Cóż, wygląda na to, że
Steven Soderbergh napisał właśnie scenariusz sequela "
Seksu, kłamstw i kaset wideo". Tak, my też jesteśmy w niemym szoku.
Getty Images © Steven Ferdman We wczorajszym odcinku podcastu NightCap Live reżyser zdradził, że przymusowa izolacja pobudziła jego kreatywność do tego stopnia, że zdecydował się napisać kontynuację swojego wybitnego, nagrodzonego Złotą Palmą w Cannes, nominowanego do Oscara i zarchiwizowanego w Bibliotece Kongresu, debiutu.
Oddajmy głos reżyserowi: "Mam wrażenie, że w trakcie odosobnienia napisałem więcej istotnych rzeczy niż w trakcie reszty mojej kariery. A nigdy nie uważałem się za świetnego scenarzystę. Kiedyś pisałem, żeby zaistnieć - to była jedna z niewielu rzeczy, przed którymi nikt nie mógł mnie powstrzymać. Dorastałem niedaleko Baton Rouge, nie miałem żadnych związków z biznesem filmowym i to była jedyna droga. Dziś, w Nowym Jorku, piszę, by pozostać dobrze zorganizowanym i zdrowym na umyśle, żeby nie zwariować. Napisałem już trzy scenariusze.

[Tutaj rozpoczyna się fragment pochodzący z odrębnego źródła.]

/-- R173, R175, R176: the first size + H data codewords are the mode nibble 4, the length field of 8 or 16 bits, the payload
and four zero bits, packed most significant first. (Of a size that the length field cannot hold, which no default table
gives, the field takes the low bits: the model's choice, assumption log entry 16.) -/
def Obligations.HeaderAndPayloadCodewords : Prop :=
  ∀ (v : Nat) (e : BlockEntry) (payload : List Byte) (size : Nat), payload.length = size →
    size + (if v ≤ 9 then 2 else 3) ≤ e.capacity →
      ∀ k < size + (if v ≤ 9 then 2 else 3), ∀ nibbles : List Nat,
        nibbles = [4] ++
            (if v ≤ 9 then [size / 16 % 16, size % 16]
             else [size / 4096 % 16, size / 256 % 16, size / 16 % 16, size % 16]) ++
            payload.flatMap (fun p => [p.toNat / 16, p.toNat % 16]) ++ [0] →
          ((dataWords stdParams v e payload).getD k 0).toNat = 16 * nibbles.getD (2 * k) 0 + nibbles.getD (2 * k + 1) 0

/-- R177: data[size+H .. CAP−1] are 0xEC, 0x11, 0xEC, …, the first pad byte 0xEC, until CAP bytes are filled. -/
def Obligations.PaddingCodewords : Prop :=
  ∀ (v : Nat) (e : BlockEntry) (payload : List Byte) (n : Nat), payload.length + (if v ≤ 9 then 2 else 3) = n →
    n ≤ e.capacity →
      (dataWords stdParams v e payload).length = e.capacity ∧
        ∀ k, n ≤ k → k < e.capacity →
          (dataWords stdParams v e payload).getD k 0 = if (k - n) % 2 = 0 then 0xEC else 0x11

/-- R178, R179, R180, R183: where each data byte, extra byte and ECC byte of each block stands in the interleaved sequence;
with one block the sequence is the data followed by its ECC bytes. -/
def Obligations.InterleavePositions : Prop :=
  ∀ (v : Nat) (e : BlockEntry) (payload data out : List Byte), payload.length + (if v ≤ 9 then 2 else 3) ≤ e.capacity →
    data = dataWords stdParams v e payload → out = codewords stdParams v e payload →
      out.length = e.total ∧
        (∀ b < e.short + e.long, ∀ i < e.dataWidth,
          out.getD (i * (e.short + e.long) + b) 0 = data.getD (b * e.dataWidth + (b - e.short) + i) 0) ∧
        (∀ b, e.short ≤ b → b < e.short + e.long →
          out.getD (e.dataWidth * (e.short + e.long) + (b - e.short)) 0 =
            data.getD (b * e.dataWidth + (b - e.short) + e.dataWidth) 0) ∧
        (∀ b < e.short + e.long, ∀ k < e.eccWidth,
          out.getD (e.capacity + k * (e.short + e.long) + b) 0 =
            (rsEncode (genImage e.eccWidth) e.eccWidth
              ((data.drop (b * e.dataWidth + (b - e.short))).take
                (if b < e.short then e.dataWidth else e.dataWidth + 1))).getD k 0) ∧
        (e.short + e.long = 1 → out = data ++ rsEncode (genImage e.eccWidth) e.eccWidth data)

/-! ### The frame -/

/-- R200, R201, R202, R213: FRAME_BUILD with a legal VERSION, no frame and room in the arena zeroes both matrices and stamps
every pattern cell: RESERVED is 1 exactly at the cells put, BITMAP exactly at those put with a 1, padding bits x = W..8·S−1
are 0; it writes FRAME_BUILT, SELECTED, SYMBOL_VALID and ARENA_USED, and nothing else. -/
def Obligations.FrameBuildResult : Prop :=
  ∀ (s : State) (v W S : Nat), s.version.toNat = v → 1 ≤ v → v ≤ 40 → W = 17 + 4 * v → S = (W + 7) / 8 →
    s.frameBuilt = false → s.arenaUsed.toNat + 2 * (W * S) ≤ s.arenaLimit.toNat →
      ∃ t, exec .frameBuild s = .next t ∧
        t = { s with
          mem := t.mem
          arenaUsed := BitVec.ofNat 32 (s.arenaUsed.toNat + 2 * (W * S))
          frameBuilt := true
          selected := false
          symbolValid := false
          seq := .idle
          done := true } ∧
        (∀ x < 8 * S, ∀ y < W,
          (t.cell .reserved x y = true ↔ ∃ p ∈ framePuts stdParams v, p.x = x ∧ p.y = y) ∧
            (t.cell .bitmap x y = true ↔ ∃ p ∈ framePuts stdParams v, p.x = x ∧ p.y = y ∧ p.bit = true)) ∧
        (∀ x < 8 * S, W ≤ x → ∀ y < W, t.cell .reserved x y = false ∧ t.cell .bitmap x y = false) ∧
        ∀ a, (∀ k < W * S, a ≠ Ram.bitmap.addr k ∧ a ≠ Ram.reserved.addr k) → t.byteAt a = s.byteAt a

Jeden to nowy draft starego tekstu, drugi to adaptacja powieści, za którą zawsze chciałem się zabrać, a trzeci, oryginalny, to dalsze losy bohaterów mojego debiutu".
Niestety, tutaj historia się urywa.
Soderbergh nie zdradził, o czym będzie opowiadał sequel. Ani kiedy zamierza go zrealizować.
Przypomnijmy, iż pierwszy film opowiadał historię młodego mężczyzny (
James Spader), który uwieczniał swoje życie erotyczne oraz intymne zwierzenia partnerek na tytułowych kasetach. I łatwo sobie wyobrazić film, który reinterpretuje tę historię w dynamicznym świecie nowych mediów. To jak, podekscytowani?